Weaving of cloth requires a loom - a structure which will hold taut the vertical threads (the warp), while the weaver snakes each horizontal thread in and out to form the weft. When the threads of the weft are pressed down tight, to form a solid mesh with the warp, a section of the cloth at the bottom of the loom is complete. A pattern is achieved by varying the colour of the threads in warp and weft.

The earliest known evidence of a loom comes from Egypt in about 4400 BC, but some method of supporting the warp exists from the beginning of weaving. The threads must either be suspended (and held taut by a weight at the bottom) or else must be stretched in the rigid frame of a conventional loom.
 








Weaving: from 6000 BC

Until recently the earliest known scraps of cloth are woven from wool; dating from about 5800 BC, they come from Catal Huyuk in Anatolia. Similarly the first known example of linen has been from about 5000 BC in Egypt, where flax (an indigenous wild plant in the Mediterranean region) is cultivated.

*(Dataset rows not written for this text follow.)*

-- ==== Sys2Proof/Machine/RingCmds.lean ====
section
/-! DEFINITION. The meanings of the commands of ring transit and ring protection, and of the full reset. -/

namespace Sys2Proof.Machine

/-- A timer's expiry acts while the timer runs, at its deadline or later; a timer that does not run has no expiry (log entries
11 and 17). -/
def State.onTimer (s : State) (deadline : Option Nat) (f : State → State) : State :=
  match deadline with
  | some t => f (s.reach t)
  | none => s

/-- What only a node outside REPEATER condition does (R1, R38, R76, R112, R159, R167, R169). -/
def State.unlessRepeater (s : State) (f : State → State) : State := if s.repeater then s else f s

/-- FULL_RESET (R1). -/
def execFullReset (straps : BitVec 5) (s : State) : Host.Outcome State Fault Refusal := .next (s.fullReset straps)

/-- LIGHT_PRESENT (R26). -/
def execLightPresent (p : Side) (s : State) : Host.Outcome State Fault Refusal :=
  .next (s.modPort p fun x => { x with light := true })

/-- LOSS_OF_LIGHT (R26 to R28). -/
def execLossOfLight (p : Side) (s : State) : Host.Outcome State Fault Refusal :=
  .next ((s.modPort p fun x => { x with light := false }).portDown p .light)

/-- BLOCK_ARRIVAL (R3 to R7). -/
def execBlockArrival (p : Side) (bytes : List Byte) (s : State) : Host.Outcome State Fault Refusal := .next (s.arrive p bytes)

/-- SEND_COMPLETION (R19). -/
def execSendCompletion (p : Side) (s : State) : Host.Outcome State Fault Refusal := .next (s.arbiter p)

/-- CREDIT_WINDOW_EXPIRY (R18). -/
def execCreditWindowExpiry (p : Side) (s : State) : Host.Outcome State Fault Refusal :=
  .next (s.onTimer (some (s.ring.out.get p).window) fun s => s.modOut p (·.renew s.agent.params.weights s.now))

/-- KEEP_TIMER_EXPIRY (R24). -/
def execKeepTimerExpiry (p : Side) (s : State) : Host.Outcome State Fault Refusal :=
  .next (s.onTimer (some (s.prot.keep.get p)) fun s =>
    (s.offerKeep p).modProt fun x => { x with keep := x.keep.upd p fun _ => s.now + 1 })

/-- HOLDOFF_REPEAT_EXPIRY (R21). Below 8 blocks, which no run reaches with the timer running, the timer stops (log entry 39). -/
def execHoldoffRepeatExpiry (d : Dir) (s : State) : Host.Outcome State Fault Refusal :=
  .next (s.onTimer (s.ring.senders.get d).timer fun s =>
    if 8 ≤ (s.ring.buffers.get d).length then s.sendHoldoff d else s.modSender d fun x => { x with timer := none })

/-- HOLDOFF_RECEIVER_EXPIRY (R22). -/
def execHoldoffReceiverExpiry (p : Side) (s : State) : Host.Outcome State Fault Refusal :=
  .next (s.onTimer (s.ring.out.get p).heldOff fun s => s.modOut p fun o => { o with heldOff := none })

/-- KEEP_GAP_EXPIRY (R27, R28). -/
def execKeepGapExpiry (p : Side) (s : State) : Host.Outcome State Fault Refusal :=
  .next (s.onTimer (s.prot.ports.get p).gap fun s => s.portDown p .keepGap)

/-- PROVING_TIMER_EXPIRY (R27, R28). -/
def execProvingTimerExpiry (p : Side) (s : State) : Host.Outcome State Fault Refusal :=
  .next (s.onTimer (s.prot.ports.get p).proving fun s => s.portUp p)

end Sys2Proof.Machine
end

But a small woven fragment discovered in 1993 near the upper reaches of the Tigris probably pushes back the available evidence. It appears to be linen and has been dated to about 7000 BC.

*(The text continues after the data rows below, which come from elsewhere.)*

-- ==== Sys2Proof/Machine/Dispatch.lean ====
section
/-! DEFINITION. The effect of each command: one arm, one meaning. -/

namespace Sys2Proof.Machine

/-- The effect of a command on everything but the queue. -/
def exec (i : Instr) (s : State) : Host.Outcome State Fault Refusal :=
  match i with
  | .fullReset straps => Sys2Proof.Machine.execFullReset straps s
  | .lightPresent port => Sys2Proof.Machine.execLightPresent port s
  | .lossOfLight port => Sys2Proof.Machine.execLossOfLight port s
  | .blockArrival port bytes => Sys2Proof.Machine.execBlockArrival port bytes s
  | .sendCompletion port => Sys2Proof.Machine.execSendCompletion port s
  | .creditWindowExpiry port => Sys2Proof.Machine.execCreditWindowExpiry port s
  | .keepTimerExpiry port => Sys2Proof.Machine.execKeepTimerExpiry port s
  | .holdoffRepeatExpiry dir => Sys2Proof.Machine.execHoldoffRepeatExpiry dir s
  | .holdoffReceiverExpiry port => Sys2Proof.Machine.execHoldoffReceiverExpiry port s
  | .keepGapExpiry port => Sys2Proof.Machine.execKeepGapExpiry port s
  | .provingTimerExpiry port => Sys2Proof.Machine.execProvingTimerExpiry port s
  | .stationPollDue slot => Sys2Proof.Machine.execStationPollDue slot s
  | .voiceExchangeDue slot => Sys2Proof.Machine.execVoiceExchangeDue slot s
  | .pollFrameEnd drop => Sys2Proof.Machine.execPollFrameEnd drop s
  | .replyStart drop => Sys2Proof.Machine.execReplyStart drop s
  | .replyFrameEnd drop bytes => Sys2Proof.Machine.execReplyFrameEnd drop bytes s
  | .brokenFrame drop => Sys2Proof.Machine.execBrokenFrame drop s
  | .replyTimerExpiry drop => Sys2Proof.Machine.execReplyTimerExpiry drop s
  | .unsolicitedFrame drop => Sys2Proof.Machine.execUnsolicitedFrame drop s
  | .callingTimerExpiry r => Sys2Proof.Machine.execCallingTimerExpiry r s
  | .clearingTimerExpiry r => Sys2Proof.Machine.execClearingTimerExpiry r s
  | .isolatedTimerExpiry r => Sys2Proof.Machine.execIsolatedTimerExpiry r s
  | .commitWriteCompletion got => Sys2Proof.Machine.execCommitWriteCompletion got s
  | .markWriteCompletion => Sys2Proof.Machine.execMarkWriteCompletion s
  | .readAheadCompletion got => Sys2Proof.Machine.execReadAheadCompletion got s
  | .storeStepDone => Sys2Proof.Machine.execStoreStepDone s
  | .saveStepCompletion got => Sys2Proof.Machine.execSaveStepCompletion got s
  | .stepTimerExpiry => Sys2Proof.Machine.execStepTimerExpiry s
  | .abandonedStepCompletion => Sys2Proof.Machine.execAbandonedStepCompletion s
  | .scanReadDone got => Sys2Proof.Machine.execScanReadDone got s
  | .loadReadDone got => Sys2Proof.Machine.execLoadReadDone got s
  | .revertTimerExpiry => Sys2Proof.Machine.execRevertTimerExpiry s
  | .signRequestExpiry sign => Sys2Proof.Machine.execSignRequestExpiry sign s
  | .sampleTimerExpiry level => Sys2Proof.Machine.execSampleTimerExpiry level s
  | .settleTimerExpiry => Sys2Proof.Machine.execSettleTimerExpiry s
  | .feedLostAsserted => Sys2Proof.Machine.execFeedLostAsserted s
  | .feedLostNegated => Sys2Proof.Machine.execFeedLostNegated s
  | .readEntry src tag table index => Sys2Proof.Machine.execReadEntry src tag table index s
  | .writeEntryLane src tag index state service peer => Sys2Proof.Machine.execWriteEntryLane src tag index state service peer s
  | .writeEntryStation src tag index state drop address kind period link location shed => Sys2Proof.Machine.execWriteEntryStation src tag index state drop address kind period link location shed s
  | .writeEntryRule src tag index enabled source quantity sense set clear pt link signs page priority => Sys2Proof.Machine.execWriteEntryRule src tag index enabled source quantity sense set clear pt link signs page priority s
  | .writeEntrySign src tag index station mode level minimum slope => Sys2Proof.Machine.execWriteEntrySign src tag index station mode level minimum slope s
  | .writeEntrySlot src tag index depth offset kw light => Sys2Proof.Machine.execWriteEntrySlot src tag index depth offset kw light s
  | .writeEntryParam src tag index ringSize wTq wMq wAq conserveEntry conserveExit holdupEntry holdupExit primary secondary => Sys2Proof.Machine.execWriteEntryParam src tag index ringSize wTq wMq wAq conserveEntry conserveExit holdupEntry holdupExit primary secondary s
  | .pageOpen src tag sign page size => Sys2Proof.Machine.execPageOpen src tag sign page size s
  | .pageData src tag sign page offset data => Sys2Proof.Machine.execPageData src tag sign page offset data s
  | .pageDiscard src tag sign page => Sys2Proof.Machine.execPageDiscard src tag sign page s
  | .signSet src tag sign page priority expiry => Sys2Proof.Machine.execSignSet src tag sign page priority expiry s
  | .signCancel src tag sign => Sys2Proof.Machine.execSignCancel src tag sign s
  | .status src tag group => Sys2Proof.Machine.execStatus src tag group s
  | .clearCounters src tag group => Sys2Proof.Machine.execClearCounters src tag group s
  | .saveConfig src tag => Sys2Proof.Machine.execSaveConfig src tag s
  | .restart src tag force => Sys2Proof.Machine.execRestart src tag force s

end Sys2Proof.Machine
end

Cotton is grown in both Eurasia and America; woven cotton survives from about 2500 BC in the Indus valley and slightly later in Peru. The most precisely localized source of any major fabric is China, where pieces of woven silk are known from about 2850 BC.
 








Pottery: from 6500 BC

One of the most useful of all human discoveries is pottery. Indeed a standard distinction made by archaeologists, when describing successive cultures in an area, is between groups which are 'aceramic' (without pottery) and others which have mastered the technology of clay and kiln.

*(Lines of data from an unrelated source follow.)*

-- ==== Sys2Proof/Safety.lean ====
section
/-! DEFINITION. What a sound state of the node is: the properties the manual gives every state a run reaches, one predicate each.
No predicate is a condition of exec; each claim that needs one names it. -/

namespace Sys2Proof.Machine

/-! ### The two addressed memories -/

/-- The external store is in canonical form. -/
def State.storeOk (s : State) : Bool := Memory.wf storeBlank s.nv

/-- The page store is in canonical form. -/
def State.pagesOk (s : State) : Bool := Memory.wf pageBlank s.sign.store

/-! ### Ring protection -/

/-- R29: the ring state is the one the two sides' faults give. -/
def State.ringOk (s : State) : Bool := s.prot.ring == s.prot.derived

/-- A receive port without its counters. -/
def RxPort.core (p : RxPort) : RxPort := { p with looped := 0, provingFailed := 0, linkDown := 0 }

/-! ### Ring transit (R12, R15, R16, 12.1) -/

/-- The transit buffers and the five queues hold no more than they can. -/
def State.queuesOk (s : State) : Bool :=
  let r := s.ring
  decide (r.buffers.cw.length ≤ 32) && decide (r.buffers.ccw.length ≤ 32) && decide (r.rq.length ≤ 4) &&
    decide (r.eq.length ≤ 32) && decide (r.tq.length ≤ 16) && decide (r.mq.length ≤ 16) && decide (r.aq.length ≤ 16)

/-! ### The management agent (R171, R179) -/

/-- The intake and the notice queue hold no more than they can. -/
def State.agentBounded (s : State) : Bool :=
  decide (s.agent.intake.length ≤ 4) && decide (s.agent.notices.length ≤ 16)

/-- The agent runs, has nothing in hand and nothing to send (R169, R171). -/
def State.agentQuiet (s : State) : Bool :=
  !s.repeater && s.agent.intake.isEmpty && s.agent.outbox.isEmpty && s.agent.notices.isEmpty

/-- The agent is quiet and ready for any command (R173). -/
def State.agentIdle (s : State) : Bool := s.agentQuiet && !s.notReady

/-- A quiet agent's state with one more command taken (R180). -/
def State.commandTaken (s : State) : State := { s with agent := { s.agent with taken := bump s.agent.taken } }

/-- A quiet agent's state with the reply to a command formed (R172, R176): the reply's first blocks stand in MQ, as many as MQ
takes, and the others wait in the outbox. -/
def State.withReply (s : State) (c : Command) (st : Status) (content : List Byte) : State :=
  let room := if s.prot.ring = .isolated then 0 else 16 - s.ring.mq.length
  { s with
    ring := { s.ring with mq := s.ring.mq ++ ((replyBlocks c st content).take room).map s.completed }
    agent := { s.agent with outbox := (replyBlocks c st content).drop room } }

/-! ### The custody journal (R92, R95, R103, R104) -/

/-- The bounds on staging, the answer lists, credit and what is on its way to the toll centre. -/
def Journal.bounded (j : Journal) : Bool :=
  decide (j.staging.length ≤ 32) && j.answers.toList.all (fun l => decide (l.length ≤ 4)) && decide (j.credit ≤ 64) &&
    decide (j.readAhead.length ≤ 4) && decide (j.inTransit.length + j.readAhead.length ≤ 64)

/-! ### Weather reduction (R127, R133, R135) -/

/-- The windows of a reduction slot hold no more than its depth, and the gust window no more than 8. -/
def ReductionSlot.windowsOk (r : ReductionSlot) : Bool :=
  [r.surface, r.air, r.humidity, r.visibility, r.light, r.wind].all (fun w => decide (w.length ≤ r.depth)) &&
    decide (r.gust.length ≤ 8)

/-! ### The voice path (R84, R86) -/

/-- The play-out law of a record: at most 8 frames, in strict sequence order from next and within 7 of it; frames wait only
while a next is set. -/
def VoiceFields.lawful (v : VoiceFields) : Bool :=
  match v.next with
  | none => v.queue.isEmpty
  | some n =>
    v.queue.all (fun f => decide (distance n f.seq ≤ 7)) &&
      decide ((v.queue.map fun f => distance n f.seq).Pairwise (· < ·))

def State.voiceOk (s : State) : Bool := s.calls.records.toList.all fun r => r.voice.lawful

/-! ### Signs (R152, R155) -/

/-- R152: what a sign's LIVE or NEXT names is BLANK or a READY page of that sign. -/
def Sign.showsReady (r : Sign) (o : Option (Fin 8)) : Bool :=
  match o with
  | none => true
  | some p => r.isReady p

/-- R152, and R155's swap at once from BLANK: LIVE and NEXT are BLANK or READY pages, and NEXT is BLANK while LIVE is. -/
def Sign.lawful (r : Sign) : Bool := r.showsReady r.live && r.showsReady r.next && (r.live.isSome || r.next.isNone)

/-- Every sign obeys the law of LIVE and NEXT, and the page store is in canonical form. -/
def SignService.lawful (g : SignService) : Bool := Memory.wf pageBlank g.store && g.signs.toList.all Sign.lawful

def State.signsOk (s : State) : Bool := s.sign.lawful

end Sys2Proof.Machine
end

In western Asia, where the Neolithic Revolution is most advanced, the first pottery at sites such as Catal Huyuk dates from about 6500 BC.
 









The earliest wares at Catal Huyuk are made by one of the standard methods of primitive potters. Rings or coils of clay are built up from a circular base. The walls of the pot are then smoothed and thinned (by simultaneous pressure on the inner and outer surfaces) before being fired in a bread oven or in the most elementary of kilns - a hole in the ground, above which a bonfire is lit.

Early neolithic pottery is usually undecorated. Where there is decoration, it takes the form of patterns cut or pressed into the damp clay.
 






Alcohol: from the 4th millennium BC

Humans must frequently have discovered, in a series of happy accidents, the pleasant side-effects of drinking the fermented juice of grape or grain. The earliest evidence of the systematic production of alcohol comes from Mesopotamia, where by the 4th millennium BC beer is brewed on a regular basis. Barley is indigenous in the region.

Beer subsequently becomes the national drink of ancient Egypt. From there the secrets of brewing spread round the Mediterranean. A standard way of achieving the necessary mix of barley and yeast is to allow mashed barley bread to ferment. So brewing becomes, in these early times, part of the baker's trade.